Stored data entries:
____________________

-- ==== Sys2Proof/Machine/Operands.lean ====
section
/-! DEFINITION. Operand forms and the one piece of arithmetic (R119, R124), and the two layouts the spec gives for reading
a word outside the block: its bytes (R51) and its binary32 fields (R123). -/

namespace Sys2Proof.Machine

/-- R119: the advance `next(v) = (v + 1) mod C`, the sum in the integers. -/
def nextIndex (v : Word) : Word := BitVec.ofNat 32 ((v.toNat + 1) % Config.C)

/-- R124: the sample slot an index names, the field itself taken as a word index; none where there is no such slot. -/
def sampleSlot? (index : Word) : Option Nat :=
  if outOfRange index Config.C then none else some index.toNat

/-- R124, R148: the output slot an index names; none where there is no such slot. -/
def outSlot? (index : Word) : Option Nat :=
  if outOfRange index Config.Q then none else some index.toNat

/-- R51: the four bytes of a word by rising address, as a platform lays them out; under `little` byte 0 is bits 7:0. -/
def platformBytes (order : Config.ByteOrder) (v : Word) : List Byte :=
  let low := [v.extractLsb' 0 8, v.extractLsb' 8 8, v.extractLsb' 16 8, v.extractLsb' 24 8]
  match order with
  | .little => low
  | .big => low.reverse

/-- R51: the word four bytes by rising address stand for; none for another number of bytes. -/
def platformWord (order : Config.ByteOrder) (bytes : List Byte) : Option Word :=
  match order, bytes with
  | .little, [b0, b1, b2, b3] => some (b3 ++ b2 ++ b1 ++ b0)
  | .big, [b0, b1, b2, b3] => some (b0 ++ b1 ++ b2 ++ b3)
  | _, _ => none

/-- R123: the sign, bit 31. -/
def binary32Sign (v : Word) : BitVec 1 := v.extractLsb' 31 1

/-- R123: the exponent biased by 127, bits 30:23. -/
def binary32Exponent (v : Word) : BitVec 8 := v.extractLsb' 23 8

/-- R123: the fraction, bits 22:0. -/
def binary32Fraction (v : Word) : BitVec 23 := v.extractLsb' 0 23

/-- The integer nearest to `n / d`, a tie going to the even one (93_implementation_defined.md K2). -/
def roundNearest (n d : Nat) : Nat :=
  let q := n / d
  let r := n % d
  if 2 * r < d ∨ (2 * r = d ∧ q % 2 = 0) then q else q + 1

/-- R91, K2, K3: the binary32 word nearest to `digits / 10 ^ scale`, negated if `neg`: the word a float literal of the
assembler stands for. `x` is `126 + floor (log2 value)` where the result is normal and 0 where it is not, and the rounded
significand carries into the exponent. PRESUMED, notes/assumptions/20.md. No operation of the block uses it (R122). -/
def binary32OfDecimal (neg : Bool) (digits scale : Nat) : Word :=
  let d := 10 ^ scale
  let scaled := digits * 2 ^ 126
  let x := (scaled / d).log2
  let magnitude := x * 2 ^ 23 + roundNearest (digits * 2 ^ 149) (d * 2 ^ x)
  BitVec.ofBool neg ++ BitVec.ofNat 31 (min magnitude 0x7F800000)

end Sys2Proof.Machine
end

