-- ==== Sys2Proof/Laws/Step.lean ====
section
/-! SUPPORT. The inversion of step: everything one step can do, said once. -/

namespace Sys2Proof.Machine

variable {s t : State}

/-- Choosing the agent changes the schedule and the record of choices alone. -/
theorem nextAgent_frame {a : Agent} {s' : State} (h : nextAgent s = some (a, s')) :
    ∃ sc cs d, s' = { s with sched := sc, choices := cs, drawn := d } := by
  unfold nextAgent at h
  split at h
  · cases h; exact ⟨_, _, _, rfl⟩
  · split at h
    · cases h
    · next b more _ =>
      simp only [Option.some.injEq, Prod.mk.injEq] at h
      obtain ⟨_, rfl⟩ := h
      obtain ⟨cs, d, he⟩ := drawBetween_frame 0 more.length s
      exact ⟨s.sched, cs, d, by rw [he]⟩

/-- A listed schedule says who moves next. -/
theorem nextAgent_listed {a : Agent} {rest : List Agent} (h : s.sched = a :: rest) :
    nextAgent s = some (a, { s with sched := rest }) := by
  simp [nextAgent, h]

/-- With nothing scheduled and one agent enabled, that agent moves next and nothing is drawn. -/
theorem nextAgent_single {a : Agent} (h : s.sched = []) (he : enabledAgents s = [a]) : nextAgent s = some (a, s) := by
  simp [nextAgent, h, he]

theorem step_of_nextAgent {a : Agent} {s' : State} (h : nextAgent s = some (a, s')) : step s = turn a s' := by
  simp [step, h]

theorem movesNext_some {a : Agent} (h : movesNext s = some a) : ∃ s', nextAgent s = some (a, s') := by
  unfold movesNext at h
  cases hn : nextAgent s with
  | none => rw [hn] at h; cases h
  | some p =>
    rw [hn] at h
    obtain ⟨b, s'⟩ := p
    cases h
    exact ⟨s', rfl⟩

theorem microR_next (h : microR s = .next t) :
    s.eIdx.toNat < Config.C ∧ s.eI < Config.Q ∧
      t = { outWrite s.eI (sampleRead .consumer s.eIdx.toNat s).1 (sampleRead .consumer s.eIdx.toNat s).2 with
        ePhase := .s } := by
  unfold microR at h
  split at h
  · cases h
  · next k hk =>
    obtain ⟨rfl, hlt⟩ := sampleSlot?_eq hk
    split at h
    · cases h
    · next hq => cases h; exact ⟨hlt, Nat.lt_of_not_le hq, rfl⟩

theorem microR_inRange (h1 : s.eIdx.toNat < Config.C) (h2 : s.eI < Config.Q) :
    microR s = .next { outWrite s.eI (sampleRead .consumer s.eIdx.toNat s).1 (sampleRead .consumer s.eIdx.toNat s).2 with
        ePhase := .s } := by
  unfold microR
  rw [sampleSlot?_some h1]
  dsimp only
  rw [if_neg (Nat.not_le_of_lt h2)]

/-- Everything one agent's turn can answer as a next state. -/
inductive TurnResult (s : State) : Agent → State → Prop where
  /-- The turn passes: the agent has no step. -/
  | pass {a : Agent} (hc : s.constructed = true) : TurnResult s a s
  /-- The step `end` of an `SST` (R58). -/
  | sstEnd {index data : Word} (hc : s.constructed = true) (hf : s.inflight = some (index, data)) :
      TurnResult s .producer (endSst index data s)
  /-- A P-port word that the decoder rejects. -/
  | pRejected {w : Command} {rest : List Command} {e : DecodeError} (hc : s.constructed = true)
      (hf : s.inflight = none) (hp : s.pIn = w :: rest) (hd : decode .pPort w = .rejected e) :
      TurnResult s .producer (reject .pPort { s with pIn := rest })
  /-- A P-port command. -/
  | pCommand {w : Command} {rest : List Command} {i : Instr} {t : State} (hc : s.constructed = true)
      (hf : s.inflight = none) (hp : s.pIn = w :: rest) (hd : decode .pPort w = .command i)
      (hx : ExecResult { s with pIn := rest } i t) : TurnResult s .producer t
  /-- An S-port word that the decoder rejects. -/
  | sRejected {w : Command} {rest : List Command} {e : DecodeError} (hc : s.constructed = true)
      (hb : s.eBusy = false) (hp : s.sIn = w :: rest) (hd : decode .sPort w = .rejected e) :
      TurnResult s .scheduler (reject .sPort { s with sIn := rest })
  /-- An S-port command. -/
  | sCommand {w : Command} {rest : List Command} {i : Instr} {t : State} (hc : s.constructed = true)
      (hb : s.eBusy = false) (hp : s.sIn = w :: rest) (hd : decode .sPort w = .command i)
      (hx : ExecResult { s with sIn := rest } i t) : TurnResult s .scheduler t
  /-- Micro-step `L` (R141). -/
  | microL (hc : s.constructed = true) (hb : s.eBusy = true) (hp : s.ePhase = .l) : TurnResult s .engine (microL s)
  /-- Micro-step `R` (R141). -/
  | microR (hc : s.constructed = true) (hb : s.eBusy = true) (hp : s.ePhase = .r)
      (hx : s.eIdx.toNat < Config.C) (hi : s.eI < Config.Q) :
      TurnResult s .engine
        { outWrite s.eI (sampleRead .consumer s.eIdx.toNat s).1 (sampleRead .consumer s.eIdx.toNat s).2 with
          ePhase := .s }
  /-- Micro-step `S` (R141). -/
  | microS (hc : s.constructed = true) (hb : s.eBusy = true) (hp : s.ePhase = .s) : TurnResult s .engine (microS s)
  /-- `CONSTRUCT` (R111). -/
  | construct (hc : s.constructed = false) : TurnResult s .reset (construct s)

theorem producerTurn_cases (hc : s.constructed = true) (h : producerTurn s = .next t) :
    TurnResult s .producer t := by
  unfold producerTurn at h
  split at h
  · next hf => cases h; exact .sstEnd hc hf
  · next hf =>
    split at h
    · cases h; exact .pass hc
    · next w rest hp =>
      unfold issue at h
      split at h
      · next hd => cases h; exact .pRejected hc hf hp hd
      · next hd => exact .pCommand hc hf hp hd (exec_cases h).2

theorem schedulerTurn_cases (hc : s.constructed = true) (h : schedulerTurn s = .next t) :
    TurnResult s .scheduler t := by
  unfold schedulerTurn at h
  by_cases hb : s.eBusy = true
  · rw [if_pos hb] at h; cases h; exact .pass hc
  · rw [if_neg hb] at h
    have hb : s.eBusy = false := Bool.eq_false_of_not_eq_true hb
    split at h
    · cases h; exact .pass hc
    · next w rest hp =>
      unfold issue at h
      split at h
      · next hd => cases h; exact .sRejected hc hb hp hd
      · next hd => exact .sCommand hc hb hp hd (exec_cases h).2

theorem engineTurn_cases (hc : s.constructed = true) (h : engineTurn s = .next t) : TurnResult s .engine t := by
  unfold engineTurn at h
  split at h
  · next hb =>
    unfold microStep at h
    split at h
    · next hp => cases h; exact .microL hc hb hp
    · next hp =>
      obtain ⟨hx, hi, rfl⟩ := microR_next h
      exact .microR hc hb hp hx hi
    · next hp => cases h; exact .microS hc hb hp
  · cases h; exact .pass hc

theorem turn_cases {a : Agent} (h : turn a s = .next t) : TurnResult s a t := by
  cases hc : s.constructed with
  | true =>
    cases a with
    | producer => exact producerTurn_cases hc (by simpa [turn, hc] using h)
    | scheduler => exact schedulerTurn_cases hc (by simpa [turn, hc] using h)
    | engine => exact engineTurn_cases hc (by simpa [turn, hc] using h)
    | reset => simp [turn, hc] at h
  | false =>
    cases a with
    | reset =>
      have : construct s = t := by simpa [turn, hc] using h
      exact this ▸ .construct hc
    | producer => simp [turn, hc] at h
    | scheduler => simp [turn, hc] at h
    | engine => simp [turn, hc] at h

/-- The inversion of step: no agent has a step and the state stays, or one agent takes its turn from the state with the
schedule and the choices moved on. -/
theorem step_cases (h : step s = .next t) :
    (nextAgent s = none ∧ t = s) ∨
      ∃ a sc cs d, movesNext s = some a ∧ TurnResult { s with sched := sc, choices := cs, drawn := d } a t := by
  unfold step at h
  split at h
  · next hn => cases h; exact .inl ⟨hn, rfl⟩
  · next a s' hn =>
    obtain ⟨sc, cs, d, rfl⟩ := nextAgent_frame hn
    exact .inr ⟨a, sc, cs, d, by simp [movesNext, hn], turn_cases h⟩

/-! ### Runs -/

/-- A run's first step. -/
theorem run_next {n : Nat} (h : step s = .next t) :
    Host.Core.run Sys2Proof.core (n + 1) s = Host.Core.run Sys2Proof.core n t := by
  have hs : core.step s = .next t := h
  simp only [Host.Core.run, hs]

theorem run_fault {n : Nat} {f : Fault} (h : step s = .fault f) :
    Host.Core.run Sys2Proof.core (n + 1) s = .fault f := by
  have hs : core.step s = .fault f := h
  simp only [Host.Core.run, hs]

theorem run_refused {n : Nat} {r : Refusal} (h : step s = .refused r) :
    Host.Core.run Sys2Proof.core (n + 1) s = .refused r := by
  have hs : core.step s = .refused r := h
  simp only [Host.Core.run, hs]

/-- A run continued. -/
theorem run_add {n m : Nat} (h : Host.Core.run Sys2Proof.core n s = .next t) :
    Host.Core.run Sys2Proof.core (n + m) s = Host.Core.run Sys2Proof.core m t := by
  induction n generalizing s with
  | zero => cases h; rw [Nat.zero_add]
  | succ n ih =>
    rw [Nat.add_right_comm]
    cases hs : step s with
    | next u => rw [run_next hs] at h ⊢; exact ih h
    | fault f => rw [run_fault hs] at h; cases h
    | refused r => rw [run_refused hs] at h; cases h

end Sys2Proof.Machine
end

____________________

Beginning at the line above with "the integers. -/" and finishing at the line with "if outOfRange index Config.C", return each line exactly and return nothing else.

/-- R119: the advance `next(v) = (v + 1) mod C`, the sum in the integers. -/
def nextIndex (v : Word) : Word := BitVec.ofNat 32 ((v.toNat + 1) % Config.C)

/-- R124: the sample slot an index names, the field itself taken as a word index; none where there is no such slot. -/
def sampleSlot? (index : Word) : Option Nat :=
  if outOfRange index Config.C then none else some index.toNat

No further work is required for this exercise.